Okay, so, how did this survive evolution?
There is variation in the population over tolerance for risk. If the preference for certainty is detrimental in achieving goals, then those with less attachment to certainty, ceteris paribus, would have better overall reproductive success than the ones with greater attachment. Accordingly, a pro-certainty bias would be selected against.
So, what's the reason it didn't get selected out of the population?
One guess, pointed out in the original comments, might be that there is reason to prefer certainty when making deals with untrustworthy agents. For instance, if I promise you a certain $24,000, and then you don't get it, you know for sure that I lied, as does everyone else who was aware of the deal, which is pretty bad for me. If I promise you a 33/34 chance of $27,000 then if you don't get it I can always claim you were just unlucky, giving me at least plausible deniability. Thus there is significant reason for you to prefer the first, since the more I have to lose by betraying you the less likely I am to do it. The same argument does not carry in the case of 33% versus 34%.
I suspect that with infinite computational power on all sides this effect would vanish, and failing to deliver on any deal would decrease my trustworthiness by a certain amount depending on the plausibility of other explanations. However, humans don't have infinite computational power, so we tend to just save time by labelling people as "trustworthy" or "untrustworthy" meaning, creating the incentive to bias towards absolute promises rather than probabilistic promises.
Of course, this is all quite complicated, it's just one thought that springs to mind.
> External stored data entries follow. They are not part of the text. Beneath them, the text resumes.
-- ==== Sys2Proof/Machine/SeifIns.lean ====
section
/-! DEFINITION. The instructions of the Seif cores (R361 to R366): the command of an instruction is the cycle in which a
running core fetches that instruction at its PC. What it does then runs through the stages of `State.seifCycle`; its operation
is `seifCompute` for compute operations and `seifDe`, `seifRd`, `seifEx2` for control operations. -/
namespace Sys2Proof.Machine

/-- NOP (R361): No compute operation; the moves execute. -/
def execInsNop (core : Fin 32) (s : State) : Res := finish (s.seifIssue 0x00 core.val)

/-- MOV (R361): Copies a D register. -/
def execInsMov (core : Fin 32) (s : State) : Res := finish (s.seifIssue 0x10 core.val)

/-- CLR (R361): Clears a D register. -/
def execInsClr (core : Fin 32) (s : State) : Res := finish (s.seifIssue 0x11 core.val)

/-- ADD (R361): Adds two D registers. -/
def execInsAdd (core : Fin 32) (s : State) : Res := finish (s.seifIssue 0x12 core.val)

/-- SUB (R361): Subtracts two D registers. -/
def execInsSub (core : Fin 32) (s : State) : Res := finish (s.seifIssue 0x13 core.val)

/-- ADDQ (R361): Adds a 7-bit signed immediate to a D register. -/
def execInsAddq (core : Fin 32) (s : State) : Res := finish (s.seifIssue 0x14 core.val)

/-- NEG (R361): Negates a D register. -/
def execInsNeg (core : Fin 32) (s : State) : Res := finish (s.seifIssue 0x15 core.val)

/-- ABS (R361): Takes the absolute value of a D register. -/
def execInsAbs (core : Fin 32) (s : State) : Res := finish (s.seifIssue 0x16 core.val)

/-- MIN (R361): Takes the signed smaller of two D registers. -/
def execInsMin (core : Fin 32) (s : State) : Res := finish (s.seifIssue 0x17 core.val)

/-- MAX (R361): Takes the signed larger of two D registers. -/
def execInsMax (core : Fin 32) (s : State) : Res := finish (s.seifIssue 0x18 core.val)

/-- CMP (R361): Sets flags from the difference of two D registers. -/
def execInsCmp (core : Fin 32) (s : State) : Res := finish (s.seifIssue 0x19 core.val)

/-- TST (R361): Sets flags from a D register. -/
def execInsTst (core : Fin 32) (s : State) : Res := finish (s.seifIssue 0x1A core.val)

/-- AND (R361): Bitwise AND of two D registers. -/
def execInsAnd (core : Fin 32) (s : State) : Res := finish (s.seifIssue 0x1B core.val)

/-- OR (R361): Bitwise OR of two D registers. -/
def execInsOr (core : Fin 32) (s : State) : Res := finish (s.seifIssue 0x1C core.val)

/-- XOR (R361): Bitwise XOR of two D registers. -/
def execInsXor (core : Fin 32) (s : State) : Res := finish (s.seifIssue 0x1D core.val)

/-- NOT (R361): Bitwise complement of a D register. -/
def execInsNot (core : Fin 32) (s : State) : Res := finish (s.seifIssue 0x1E core.val)

/-- ASL (R361): Arithmetic left shift by an immediate. -/
def execInsAsl (core : Fin 32) (s : State) : Res := finish (s.seifIssue 0x1F core.val)

/-- ASR (R361): Arithmetic right shift by an immediate, truncating. -/
def execInsAsr (core : Fin 32) (s : State) : Res := finish (s.seifIssue 0x20 core.val)

/-- LSR (R361): Logical right shift by an immediate. -/
def execInsLsr (core : Fin 32) (s : State) : Res := finish (s.seifIssue 0x21 core.val)

/-- ASHV (R361): Shifts left or right by a signed register count. -/
def execInsAshv (core : Fin 32) (s : State) : Res := finish (s.seifIssue 0x22 core.val)

/-- NORM (R361): Counts the redundant sign bits of a D register. -/
def execInsNorm (core : Fin 32) (s : State) : Res := finish (s.seifIssue 0x23 core.val)

/-- SXT16 (R361): Sign-extends the low 16 bits of a D register. -/
def execInsSxt16 (core : Fin 32) (s : State) : Res := finish (s.seifIssue 0x24 core.val)

/-- MPY (R361): Multiplies the I halves of two registers to Q31. -/
def execInsMpy (core : Fin 32) (s : State) : Res := finish (s.seifIssue 0x25 core.val)

/-- CADD (R362): Adds two packed complex words. -/
def execInsCadd (core : Fin 32) (s : State) : Res := finish (s.seifIssue 0x30 core.val)

/-- CSUB (R362): Subtracts two packed complex words. -/
def execInsCsub (core : Fin 32) (s : State) : Res := finish (s.seifIssue 0x31 core.val)

/-- CCONJ (R362): Conjugates a packed complex word. -/
def execInsCconj (core : Fin 32) (s : State) : Res := finish (s.seifIssue 0x32 core.val)

/-- CROTJ (R362): Multiplies a packed complex word by j. -/
def execInsCrotj (core : Fin 32) (s : State) : Res := finish (s.seifIssue 0x33 core.val)

/-- PACK (R362): Packs two Q31 reals into one complex word. -/
def execInsPack (core : Fin 32) (s : State) : Res := finish (s.seifIssue 0x34 core.val)

/-- CASR (R362): Shifts each complex half right by an immediate. -/
def execInsCasr (core : Fin 32) (s : State) : Res := finish (s.seifIssue 0x35 core.val)

/-- CLRA (R363): Clears an accumulator. -/
def execInsClra (core : Fin 32) (s : State) : Res := finish (s.seifIssue 0x40 core.val)

/-- LDA (R363): Loads an accumulator's halves from two D registers. -/
def execInsLda (core : Fin 32) (s : State) : Res := finish (s.seifIssue 0x41 core.val)

/-- MAC (R363): Accumulates the product of I halves into AcR. -/
def execInsMac (core : Fin 32) (s : State) : Res := finish (s.seifIssue 0x42 core.val)

/-- MSU (R363): Subtracts the product of I halves from AcR. -/
def execInsMsu (core : Fin 32) (s : State) : Res := finish (s.seifIssue 0x43 core.val)

/-- MAC2 (R363): Accumulates the I and Q products into the two halves. -/
def execInsMac2 (core : Fin 32) (s : State) : Res := finish (s.seifIssue 0x44 core.val)

/-- CMPY (R363): Sets an accumulator to a complex product. -/
def execInsCmpy (core : Fin 32) (s : State) : Res := finish (s.seifIssue 0x45 core.val)

/-- CMAC (R363): Accumulates a complex product. -/
def execInsCmac (core : Fin 32) (s : State) : Res := finish (s.seifIssue 0x46 core.val)

/-- CMACJ (R363): Accumulates a product with the conjugate of the second operand. -/
def execInsCmacj (core : Fin 32) (s : State) : Res := finish (s.seifIssue 0x47 core.val)

/-- CMSU (R363): Subtracts a complex product from an accumulator. -/
def execInsCmsu (core : Fin 32) (s : State) : Res := finish (s.seifIssue 0x48 core.val)

/-- MAG2A (R363): Accumulates the squared magnitude of a complex word into AcR. -/
def execInsMag2a (core : Fin 32) (s : State) : Res := finish (s.seifIssue 0x49 core.val)

/-- ADDA (R363): Adds one accumulator to another. -/
def execInsAdda (core : Fin 32) (s : State) : Res := finish (s.seifIssue 0x4A core.val)

/-- SUBA (R363): Subtracts one accumulator from another. -/
def execInsSuba (core : Fin 32) (s : State) : Res := finish (s.seifIssue 0x4B core.val)

/-- SHA (R363): Shifts both accumulator halves by a signed count. -/
def execInsSha (core : Fin 32) (s : State) : Res := finish (s.seifIssue 0x4C core.val)

/-- EXTR (R363): Extracts AcR narrowed to 32 bits. -/
def execInsExtr (core : Fin 32) (s : State) : Res := finish (s.seifIssue 0x4D core.val)

/-- EXTI (R363): Extracts AcI narrowed to 32 bits. -/
def execInsExti (core : Fin 32) (s : State) : Res := finish (s.seifIssue 0x4E core.val)

/-- CEXT (R363): Extracts a complex word from the two accumulator halves. -/
def execInsCext (core : Fin 32) (s : State) : Res := finish (s.seifIssue 0x4F core.val)

/-- MAXX (R364): Keeps the running maximum in AcR and its X move address in IX. -/
def execInsMaxx (core : Fin 32) (s : State) : Res := finish (s.seifIssue 0x50 core.val)

/-- MAXY (R364): Keeps the running maximum in AcR and its Y move address in IX. -/
def execInsMaxy (core : Fin 32) (s : State) : Res := finish (s.seifIssue 0x51 core.val)

/-- MINX (R364): Keeps the running minimum in AcR and its X move address in IX. -/
def execInsMinx (core : Fin 32) (s : State) : Res := finish (s.seifIssue 0x52 core.val)

/-- MINY (R364): Keeps the running minimum in AcR and its Y move address in IX. -/
def execInsMiny (core : Fin 32) (s : State) : Res := finish (s.seifIssue 0x53 core.val)

/-- JMP (R365): Jumps after the delay slot. -/
def execInsJmp (core : Fin 32) (s : State) : Res := finish (s.seifIssue 0x01 core.val)

/-- CALL (R365): Saves the return address in D15 and jumps after the delay slot. -/
def execInsCall (core : Fin 32) (s : State) : Res := finish (s.seifIssue 0x02 core.val)

/-- RET (R365): Returns to D15 after the delay slot. -/
def execInsRet (core : Fin 32) (s : State) : Res := finish (s.seifIssue 0x03 core.val)

/-- RETI (R347): Restores ST from IST and continues at IPC after the delay slot. -/
def execInsReti (core : Fin 32) (s : State) : Res := finish (s.seifIssue 0x04 core.val)

/-- DO (R343): Starts a hardware loop with an immediate count on the next free level. -/
def execInsDo (core : Fin 32) (s : State) : Res := finish (s.seifIssue 0x05 core.val)

/-- DOR (R365): Starts a hardware loop with the count in a D register. -/
def execInsDor (core : Fin 32) (s : State) : Res := finish (s.seifIssue 0x06 core.val)

/-- WAIT (R365): Enters WAITING after the delay slot until an interrupt. -/
def execInsWait (core : Fin 32) (s : State) : Res := finish (s.seifIssue 0x07 core.val)

/-- STOP (R365): Halts the core as CMD HALT would and sets EVENTS.HALTED. -/
def execInsStop (core : Fin 32) (s : State) : Res := finish (s.seifStop core.val)

/-- LDI (R365): Loads a 32-bit immediate into a move register. -/
def execInsLdi (core : Fin 32) (s : State) : Res := finish (s.seifIssue 0x09 core.val)

/-- STSET (R365): Sets ST bits from a mask. -/
def execInsStset (core : Fin 32) (s : State) : Res := finish (s.seifIssue 0x0A core.val)

/-- STCLR (R365): Clears ST bits from a mask. -/
def execInsStclr (core : Fin 32) (s : State) : Res := finish (s.seifIssue 0x0B core.val)

end Sys2Proof.Machine
end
It may be better just to favour the null hypothesis of "evolution is stupid, the human brain is a massive kludge that doesn't normally operate on anything resembling expected utility, massive mistakes are to be expected".
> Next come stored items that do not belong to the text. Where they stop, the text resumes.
/-! ## Mains timebase (R64 to R79) -/

/-- Judging a crossing of the one source in use that fell at tick `c` (R69, R70, R71): the first crossing after a restart is a
reference only; one outside 14.5 to 23.0 ms is counted invalid; the first valid one of an acquisition puts the clock, at the instant
of the crossing, at the source's offset, sets its frequency to the reciprocal of the measured period, within the lock range of R72,
and sets PHASE_STEP; a second successive cycle within LOCK_THRESH locks. Runs that are still to send copies follow the clock (R76).
Relock from HOLDOVER (R70, R71): two successive valid crossings whose errors differ by at most REJECT_THRESH lock the timebase;
a clock more than 8,192 counts behind jumps forward onto the reference, one more than 8,192 counts ahead is held still until
the reference has caught up, and either is counted as a step. -/
def Obligations.CrossingsLockAndRelock : Prop :=
  (∀ (s : State) (tick c : Nat) (src : Fin 3), s.tbSlave = false → s.tbSources = [src.val] → s.crossingDue tick src.val = some c →
      s.time ≤ tick →
      (s.tb ≠ TB.OFF → (s.tbSrc src.val).last = none → ∃ t, exec (.zeroCrossing tick src) s = .next t ∧
        (t.tbSrc src.val).last = some c ∧ t.phiAt tick = s.phiAt tick ∧ s.CopiesMoved t ∧
        State.RegsOnly (fun _ => False) { s.atTick tick with mtb := t.mtb, txs := t.txs } t) ∧
      (∀ last, (s.tbSrc src.val).last = some last → s.mtb.cyc = [] →
        (s.tb = TB.ACQUIRE ∨ s.tb = TB.HOLDOVER ∨ s.tb = TB.NOMINAL) → c - last < 29696 ∨ 47104 < c - last →
        ∃ t, exec (.zeroCrossing tick src) s = .next t ∧ s.Counted Pg.MTB MTB.INVALID_CNT t ∧ t.tb = s.tb ∧
          t.get Pg.MTB MTB.SRC_VALID = 0 ∧ (t.tbSrc src.val).last = some c ∧ t.phiAt tick = s.phiAt tick ∧ s.CopiesMoved t ∧
          State.RegsOnly (regsAt [(Pg.MTB, MTB.INVALID_CNT.off), (Pg.MTB, MTB.SRC_VALID.off)])
            { s.atTick tick with mtb := t.mtb, txs := t.txs } t) ∧
      (∀ last, (s.tbSrc src.val).last = some last → s.mtb.cyc = [] → 29696 ≤ c - last → c - last ≤ 47104 →
        (s.tb = TB.NOMINAL ∨ (s.tb = TB.ACQUIRE ∧ s.mtb.firstValid = none) → ∃ t, exec (.zeroCrossing tick src) s = .next t ∧
          t.tb = TB.ACQUIRE ∧ t.get Pg.MTB MTB.FREQ = lockRange ((phiCycle / (c - last) : Nat) : Int) ∧
          (s.mtb.anchor ≤ c → s.phiAt tick = s.phiAt c + (tick - c) * s.get Pg.MTB MTB.FREQ →
            t.phiAt tick % phiCycle = (s.srcOffset src.val * phiCount + s.phiAt c % phiCount + (tick - c) * t.get Pg.MTB MTB.FREQ) % phiCycle) ∧
          t.get Pg.MTB MTB.EV_PHASE_STEP = 1 ∧ t.get Pg.MTB MTB.SRC_VALID = 2 ^ src.val ∧ t.mtb.firstValid = some c ∧ s.CopiesMoved t ∧
          State.RegsOnly (regsAt [(Pg.MTB, MTB.STATE.off), (Pg.MTB, MTB.FREQ.off), (Pg.MTB, MTB.PHASE_ERR.off), (Pg.MTB, CMN.EVENTS)])
            { s.atTick tick with mtb := t.mtb, txs := t.txs } t) ∧
        (s.tb = TB.ACQUIRE → s.mtb.firstValid ≠ none → 1 ≤ s.mtb.okRun →
          (s.crossErr c src.val).natAbs ≤ s.get Pg.MTB MTB.LOCK_THRESH → ∃ t, exec (.zeroCrossing tick src) s = .next t ∧
          t.tb = TB.LOCKED ∧ t.get Pg.MTB MTB.EV_LOCKED = 1 ∧ t.get Pg.MTB MTB.SRC_VALID = 2 ^ src.val ∧
          t.getInt Pg.MTB MTB.PHASE_ERR = s.crossErr c src.val ∧ t.phiAt tick = s.phiAt tick ∧
          45 * 65536 ≤ t.get Pg.MTB MTB.FREQ ∧ t.get Pg.MTB MTB.FREQ ≤ 65 * 65536 ∧ s.CopiesMoved t ∧
          State.RegsOnly (regsAt [(Pg.MTB, MTB.STATE.off), (Pg.MTB, MTB.FREQ.off), (Pg.MTB, MTB.PHASE_ERR.off), (Pg.MTB, CMN.EVENTS)])
            { s.atTick tick with mtb := t.mtb, txs := t.txs } t))) ∧
  (∀ (s : State) (tick c last : Nat) (src : Fin 3) (e0 : Int), s.tbSlave = false → s.tbSources = [src.val] → s.tb = TB.HOLDOVER →
      s.crossingDue tick src.val = some c → s.time ≤ tick →
      (s.tbSrc src.val).last = some last → s.mtb.cyc = [] → 29696 ≤ c - last → c - last ≤ 47104 → s.mtb.holdErr = some e0 →
      (wrapErr (s.crossErr c src.val - e0)).natAbs ≤ s.get Pg.MTB MTB.REJECT_THRESH →
      ∃ t, exec (.zeroCrossing tick src) s = .next t ∧ t.tb = TB.LOCKED ∧ t.get Pg.MTB MTB.EV_LOCKED = 1 ∧
        t.get Pg.MTB MTB.FREQ = s.get Pg.MTB MTB.FREQ ∧ t.get Pg.MTB MTB.CYCLE = s.get Pg.MTB MTB.CYCLE ∧
        ((s.crossErr c src.val).natAbs ≤ 8192 → t.phiAt tick = s.phiAt tick ∧ t.reg Pg.MTB MTB.STEP_CNT.off = s.reg Pg.MTB MTB.STEP_CNT.off) ∧
        (s.crossErr c src.val < -8192 → t.get Pg.MTB MTB.EV_PHASE_STEP = 1 ∧ s.Counted Pg.MTB MTB.STEP_CNT t ∧
          (s.mtb.anchor ≤ c → s.phiAt tick = s.phiAt c + (tick - c) * s.get Pg.MTB MTB.FREQ →
            t.phiAt tick % phiCycle = (s.srcOffset src.val * phiCount + s.phiAt c % phiCount + (tick - c) * s.get Pg.MTB MTB.FREQ) % phiCycle)) ∧
        (8192 < s.crossErr c src.val → t.get Pg.MTB MTB.EV_PHASE_STEP = 1 ∧ s.Counted Pg.MTB MTB.STEP_CNT t ∧
          ∀ later, tick ≤ later → later ≤ tick + (s.crossErr c src.val).natAbs * phiCount / Nat.max 1 (s.get Pg.MTB MTB.FREQ) →
            t.phiAt later = s.phiAt tick) ∧
        s.CopiesMoved t ∧
        State.RegsOnly (regsAt [(Pg.MTB, MTB.STATE.off), (Pg.MTB, MTB.STEP_CNT.off), (Pg.MTB, CMN.EVENTS)])
          { s.atTick tick with mtb := t.mtb, txs := t.txs } t)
Another guess is that using numbers to describe probability is new enough that our brains haven't had time to evolve any way of dealing with the difference between 33% and 34%. The concept of certainty has been around for a lot longer.
There's a negative pregnant in your statement that makes me think you believe in very recent human evolution. Is there reason to think humans have undergone any biological evolution since the development of agriculture?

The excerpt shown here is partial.